Find and return every line of the data that contains the word "write".

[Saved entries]
============================================================

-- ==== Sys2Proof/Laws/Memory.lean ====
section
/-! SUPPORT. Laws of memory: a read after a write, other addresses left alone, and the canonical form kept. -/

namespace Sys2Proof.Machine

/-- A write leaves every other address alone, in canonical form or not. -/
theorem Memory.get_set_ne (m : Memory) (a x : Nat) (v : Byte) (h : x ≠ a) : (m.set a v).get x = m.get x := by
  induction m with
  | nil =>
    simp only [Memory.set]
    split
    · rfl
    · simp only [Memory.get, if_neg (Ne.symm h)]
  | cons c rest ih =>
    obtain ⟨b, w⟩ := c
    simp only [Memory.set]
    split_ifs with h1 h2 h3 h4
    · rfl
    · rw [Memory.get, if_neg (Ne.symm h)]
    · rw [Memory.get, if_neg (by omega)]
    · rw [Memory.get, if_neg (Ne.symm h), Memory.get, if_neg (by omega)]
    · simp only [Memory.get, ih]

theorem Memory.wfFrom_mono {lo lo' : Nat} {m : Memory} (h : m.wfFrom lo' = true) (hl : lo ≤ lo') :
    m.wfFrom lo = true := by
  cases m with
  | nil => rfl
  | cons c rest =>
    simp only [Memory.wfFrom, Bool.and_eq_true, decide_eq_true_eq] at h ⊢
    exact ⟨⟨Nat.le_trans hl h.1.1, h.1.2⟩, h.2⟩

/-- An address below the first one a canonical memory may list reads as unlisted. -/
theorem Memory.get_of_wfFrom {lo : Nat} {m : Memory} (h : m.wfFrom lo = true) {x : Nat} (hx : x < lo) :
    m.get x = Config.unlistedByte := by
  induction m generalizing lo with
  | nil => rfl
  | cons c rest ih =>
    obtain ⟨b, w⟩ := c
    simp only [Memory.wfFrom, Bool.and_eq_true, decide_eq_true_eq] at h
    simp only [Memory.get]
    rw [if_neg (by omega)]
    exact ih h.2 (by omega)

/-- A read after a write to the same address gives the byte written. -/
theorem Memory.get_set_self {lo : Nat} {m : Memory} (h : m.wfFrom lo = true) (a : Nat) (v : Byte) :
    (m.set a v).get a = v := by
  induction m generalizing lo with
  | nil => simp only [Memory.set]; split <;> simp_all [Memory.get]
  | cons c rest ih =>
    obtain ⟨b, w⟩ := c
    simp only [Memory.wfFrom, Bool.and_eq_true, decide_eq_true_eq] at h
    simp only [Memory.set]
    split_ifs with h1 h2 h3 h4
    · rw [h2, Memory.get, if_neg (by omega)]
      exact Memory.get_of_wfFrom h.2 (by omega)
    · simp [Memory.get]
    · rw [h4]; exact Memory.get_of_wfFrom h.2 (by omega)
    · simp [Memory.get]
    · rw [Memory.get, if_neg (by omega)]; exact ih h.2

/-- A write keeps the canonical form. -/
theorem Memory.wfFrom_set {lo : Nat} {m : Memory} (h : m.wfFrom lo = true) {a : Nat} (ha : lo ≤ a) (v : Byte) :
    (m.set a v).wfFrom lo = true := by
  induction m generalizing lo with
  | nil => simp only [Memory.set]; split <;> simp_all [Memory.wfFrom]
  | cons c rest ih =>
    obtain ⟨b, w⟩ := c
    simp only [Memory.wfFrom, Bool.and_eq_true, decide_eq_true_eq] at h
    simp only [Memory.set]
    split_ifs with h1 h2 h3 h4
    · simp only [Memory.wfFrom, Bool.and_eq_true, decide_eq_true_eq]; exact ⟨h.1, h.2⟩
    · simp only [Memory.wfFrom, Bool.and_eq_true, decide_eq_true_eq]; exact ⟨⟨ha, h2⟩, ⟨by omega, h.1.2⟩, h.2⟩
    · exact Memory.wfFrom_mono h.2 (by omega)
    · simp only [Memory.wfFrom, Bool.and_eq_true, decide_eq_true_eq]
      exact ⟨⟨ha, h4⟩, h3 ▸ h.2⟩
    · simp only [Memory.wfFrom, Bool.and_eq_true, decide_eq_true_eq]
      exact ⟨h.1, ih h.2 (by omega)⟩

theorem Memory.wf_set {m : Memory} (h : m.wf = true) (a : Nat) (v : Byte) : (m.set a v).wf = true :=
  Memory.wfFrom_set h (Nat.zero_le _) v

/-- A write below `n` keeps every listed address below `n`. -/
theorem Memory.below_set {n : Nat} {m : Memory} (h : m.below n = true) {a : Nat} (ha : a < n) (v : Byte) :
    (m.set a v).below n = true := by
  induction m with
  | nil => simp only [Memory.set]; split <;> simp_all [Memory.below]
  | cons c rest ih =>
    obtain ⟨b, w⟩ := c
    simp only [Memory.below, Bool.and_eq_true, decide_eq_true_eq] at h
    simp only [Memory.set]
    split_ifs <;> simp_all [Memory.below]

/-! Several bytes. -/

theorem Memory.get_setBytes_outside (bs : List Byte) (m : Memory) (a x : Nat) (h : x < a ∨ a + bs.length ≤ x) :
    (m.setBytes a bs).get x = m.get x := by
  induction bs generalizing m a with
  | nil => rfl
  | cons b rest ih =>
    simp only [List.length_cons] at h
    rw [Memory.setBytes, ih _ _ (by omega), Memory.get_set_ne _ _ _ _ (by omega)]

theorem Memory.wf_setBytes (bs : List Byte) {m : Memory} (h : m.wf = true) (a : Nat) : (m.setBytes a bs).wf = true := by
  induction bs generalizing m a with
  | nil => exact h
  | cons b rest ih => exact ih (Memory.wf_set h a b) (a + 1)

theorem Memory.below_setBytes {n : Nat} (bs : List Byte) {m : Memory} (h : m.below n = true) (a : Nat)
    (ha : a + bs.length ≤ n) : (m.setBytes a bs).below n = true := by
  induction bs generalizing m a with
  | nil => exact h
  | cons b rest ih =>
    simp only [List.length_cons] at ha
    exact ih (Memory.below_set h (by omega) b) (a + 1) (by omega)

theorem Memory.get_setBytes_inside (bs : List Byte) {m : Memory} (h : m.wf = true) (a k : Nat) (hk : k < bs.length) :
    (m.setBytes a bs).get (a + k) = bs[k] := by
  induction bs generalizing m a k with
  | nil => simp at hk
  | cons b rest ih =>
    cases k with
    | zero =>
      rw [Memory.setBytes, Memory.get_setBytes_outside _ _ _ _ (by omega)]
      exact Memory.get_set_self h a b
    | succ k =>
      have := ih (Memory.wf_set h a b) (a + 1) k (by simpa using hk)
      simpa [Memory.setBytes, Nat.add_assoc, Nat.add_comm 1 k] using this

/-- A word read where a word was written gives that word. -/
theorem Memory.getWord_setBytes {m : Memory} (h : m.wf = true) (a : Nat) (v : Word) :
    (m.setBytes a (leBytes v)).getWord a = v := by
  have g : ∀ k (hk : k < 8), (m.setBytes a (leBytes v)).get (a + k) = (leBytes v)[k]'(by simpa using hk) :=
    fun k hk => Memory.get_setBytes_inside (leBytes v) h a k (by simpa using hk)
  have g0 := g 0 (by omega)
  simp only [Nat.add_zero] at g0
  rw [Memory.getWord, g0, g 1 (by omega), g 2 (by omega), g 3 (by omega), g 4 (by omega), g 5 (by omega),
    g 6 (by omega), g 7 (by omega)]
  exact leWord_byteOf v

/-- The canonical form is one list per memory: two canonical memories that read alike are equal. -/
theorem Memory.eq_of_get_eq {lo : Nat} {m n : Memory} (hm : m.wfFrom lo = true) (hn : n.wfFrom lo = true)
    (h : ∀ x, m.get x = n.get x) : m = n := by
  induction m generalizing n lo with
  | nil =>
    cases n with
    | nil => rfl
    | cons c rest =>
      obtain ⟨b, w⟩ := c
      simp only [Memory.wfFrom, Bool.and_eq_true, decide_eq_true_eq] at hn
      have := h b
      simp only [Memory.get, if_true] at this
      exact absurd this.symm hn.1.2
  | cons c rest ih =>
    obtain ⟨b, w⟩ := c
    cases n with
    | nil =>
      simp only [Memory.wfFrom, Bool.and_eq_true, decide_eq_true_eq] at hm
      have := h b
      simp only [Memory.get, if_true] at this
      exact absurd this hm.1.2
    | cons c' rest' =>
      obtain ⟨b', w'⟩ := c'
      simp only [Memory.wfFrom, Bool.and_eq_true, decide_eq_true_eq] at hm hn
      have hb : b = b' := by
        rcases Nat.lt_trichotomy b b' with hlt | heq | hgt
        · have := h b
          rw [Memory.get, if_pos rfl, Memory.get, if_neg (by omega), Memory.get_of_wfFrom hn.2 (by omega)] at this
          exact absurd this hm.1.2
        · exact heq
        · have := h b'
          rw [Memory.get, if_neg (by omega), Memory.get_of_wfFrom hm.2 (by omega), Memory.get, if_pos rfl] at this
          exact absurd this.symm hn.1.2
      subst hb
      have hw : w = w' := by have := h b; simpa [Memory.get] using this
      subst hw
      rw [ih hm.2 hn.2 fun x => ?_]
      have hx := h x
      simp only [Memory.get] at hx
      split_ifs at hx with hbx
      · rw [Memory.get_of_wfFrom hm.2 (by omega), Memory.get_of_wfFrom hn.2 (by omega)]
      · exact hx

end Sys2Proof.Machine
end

============================================================

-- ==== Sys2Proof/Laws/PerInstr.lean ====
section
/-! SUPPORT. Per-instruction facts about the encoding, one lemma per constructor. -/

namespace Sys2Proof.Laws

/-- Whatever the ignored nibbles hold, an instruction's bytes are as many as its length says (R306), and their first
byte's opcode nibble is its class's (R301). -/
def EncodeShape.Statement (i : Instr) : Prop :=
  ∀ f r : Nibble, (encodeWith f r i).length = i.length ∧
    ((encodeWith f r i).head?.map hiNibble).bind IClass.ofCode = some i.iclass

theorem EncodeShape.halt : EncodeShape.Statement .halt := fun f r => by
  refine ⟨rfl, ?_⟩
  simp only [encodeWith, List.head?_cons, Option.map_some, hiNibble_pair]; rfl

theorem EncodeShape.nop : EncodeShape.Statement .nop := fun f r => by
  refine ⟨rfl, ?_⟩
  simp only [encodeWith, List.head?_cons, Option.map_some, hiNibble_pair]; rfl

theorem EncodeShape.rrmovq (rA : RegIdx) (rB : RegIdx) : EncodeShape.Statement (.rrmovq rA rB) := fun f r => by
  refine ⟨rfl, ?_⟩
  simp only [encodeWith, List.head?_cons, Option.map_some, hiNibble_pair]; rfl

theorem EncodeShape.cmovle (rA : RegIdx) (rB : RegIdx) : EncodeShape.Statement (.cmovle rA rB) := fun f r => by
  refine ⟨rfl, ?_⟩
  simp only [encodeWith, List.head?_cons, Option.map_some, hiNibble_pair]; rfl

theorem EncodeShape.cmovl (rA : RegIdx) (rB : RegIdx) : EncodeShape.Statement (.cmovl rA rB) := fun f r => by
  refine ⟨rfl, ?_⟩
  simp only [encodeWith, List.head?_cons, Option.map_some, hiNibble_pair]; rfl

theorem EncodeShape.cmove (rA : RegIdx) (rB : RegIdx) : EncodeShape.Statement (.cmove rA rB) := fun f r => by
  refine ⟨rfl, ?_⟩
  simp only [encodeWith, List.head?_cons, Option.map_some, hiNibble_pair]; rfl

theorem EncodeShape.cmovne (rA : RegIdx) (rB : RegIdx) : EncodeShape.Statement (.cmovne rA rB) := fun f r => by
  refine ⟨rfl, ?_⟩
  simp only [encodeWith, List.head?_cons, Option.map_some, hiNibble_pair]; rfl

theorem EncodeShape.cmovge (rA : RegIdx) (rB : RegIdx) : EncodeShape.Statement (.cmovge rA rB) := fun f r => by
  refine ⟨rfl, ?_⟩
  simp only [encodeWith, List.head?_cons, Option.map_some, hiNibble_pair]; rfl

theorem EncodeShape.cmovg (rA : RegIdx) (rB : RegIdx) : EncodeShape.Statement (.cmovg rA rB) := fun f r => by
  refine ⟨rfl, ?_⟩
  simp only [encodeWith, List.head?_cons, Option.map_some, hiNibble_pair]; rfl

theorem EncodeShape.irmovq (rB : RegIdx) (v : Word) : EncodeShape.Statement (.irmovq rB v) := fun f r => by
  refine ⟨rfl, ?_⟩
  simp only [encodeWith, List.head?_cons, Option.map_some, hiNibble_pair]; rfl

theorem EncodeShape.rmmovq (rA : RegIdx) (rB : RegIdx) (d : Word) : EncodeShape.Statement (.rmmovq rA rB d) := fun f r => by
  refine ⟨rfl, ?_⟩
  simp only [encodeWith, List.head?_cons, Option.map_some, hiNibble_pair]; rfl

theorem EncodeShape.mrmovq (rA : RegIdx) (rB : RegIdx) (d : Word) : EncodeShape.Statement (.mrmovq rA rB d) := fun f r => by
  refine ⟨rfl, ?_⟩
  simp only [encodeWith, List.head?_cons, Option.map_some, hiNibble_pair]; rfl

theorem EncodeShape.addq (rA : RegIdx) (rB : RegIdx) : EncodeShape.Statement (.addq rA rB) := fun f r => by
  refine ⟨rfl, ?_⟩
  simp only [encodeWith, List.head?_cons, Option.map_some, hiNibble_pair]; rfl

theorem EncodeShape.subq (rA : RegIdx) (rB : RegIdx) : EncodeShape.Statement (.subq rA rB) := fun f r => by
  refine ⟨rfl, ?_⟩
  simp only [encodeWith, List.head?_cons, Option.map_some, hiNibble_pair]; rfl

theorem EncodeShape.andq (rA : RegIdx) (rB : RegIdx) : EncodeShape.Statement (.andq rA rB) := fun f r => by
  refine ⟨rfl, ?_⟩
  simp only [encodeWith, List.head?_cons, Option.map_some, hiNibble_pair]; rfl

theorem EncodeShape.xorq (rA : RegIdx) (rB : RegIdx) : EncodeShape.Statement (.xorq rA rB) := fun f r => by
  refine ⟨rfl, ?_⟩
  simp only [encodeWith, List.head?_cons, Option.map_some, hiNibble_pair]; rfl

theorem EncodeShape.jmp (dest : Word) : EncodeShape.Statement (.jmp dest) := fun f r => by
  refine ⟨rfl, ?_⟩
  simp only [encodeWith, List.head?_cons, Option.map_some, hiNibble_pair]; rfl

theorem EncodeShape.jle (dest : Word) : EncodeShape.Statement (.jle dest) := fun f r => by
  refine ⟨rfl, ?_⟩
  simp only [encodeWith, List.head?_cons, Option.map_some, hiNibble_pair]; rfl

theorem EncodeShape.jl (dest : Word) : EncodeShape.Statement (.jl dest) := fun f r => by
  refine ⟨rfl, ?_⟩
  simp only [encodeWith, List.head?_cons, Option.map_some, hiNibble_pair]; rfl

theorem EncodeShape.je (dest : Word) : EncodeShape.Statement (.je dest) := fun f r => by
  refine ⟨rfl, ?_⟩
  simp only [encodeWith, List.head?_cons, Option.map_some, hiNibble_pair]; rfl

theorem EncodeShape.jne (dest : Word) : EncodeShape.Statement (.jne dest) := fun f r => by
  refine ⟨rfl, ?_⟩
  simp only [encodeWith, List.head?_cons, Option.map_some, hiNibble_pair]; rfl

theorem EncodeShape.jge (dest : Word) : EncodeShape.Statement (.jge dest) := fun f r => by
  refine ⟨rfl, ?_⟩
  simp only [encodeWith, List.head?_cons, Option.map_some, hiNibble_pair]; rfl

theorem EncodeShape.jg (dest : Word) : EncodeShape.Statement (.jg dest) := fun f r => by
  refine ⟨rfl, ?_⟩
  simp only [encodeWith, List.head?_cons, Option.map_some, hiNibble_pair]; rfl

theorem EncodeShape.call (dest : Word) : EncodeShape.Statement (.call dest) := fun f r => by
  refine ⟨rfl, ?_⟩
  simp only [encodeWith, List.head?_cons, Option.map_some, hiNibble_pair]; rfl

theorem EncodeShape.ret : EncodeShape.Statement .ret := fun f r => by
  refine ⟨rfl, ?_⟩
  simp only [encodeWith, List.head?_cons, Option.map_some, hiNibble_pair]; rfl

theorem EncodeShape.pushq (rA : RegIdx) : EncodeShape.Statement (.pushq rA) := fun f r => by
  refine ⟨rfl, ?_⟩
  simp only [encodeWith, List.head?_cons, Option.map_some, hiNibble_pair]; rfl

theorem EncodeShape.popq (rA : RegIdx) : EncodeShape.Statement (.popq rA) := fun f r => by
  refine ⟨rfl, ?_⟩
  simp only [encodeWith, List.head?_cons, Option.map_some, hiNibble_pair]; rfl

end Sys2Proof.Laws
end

============================================================

Exercise response
/-! SUPPORT. Laws of memory: a read after a write, other addresses left alone, and the canonical form kept. -/
/-- A write leaves every other address alone, in canonical form or not. -/
/-- A read after a write to the same address gives the byte written. -/
/-- A write keeps the canonical form. -/
/-- A write below `n` keeps every listed address below `n`. -/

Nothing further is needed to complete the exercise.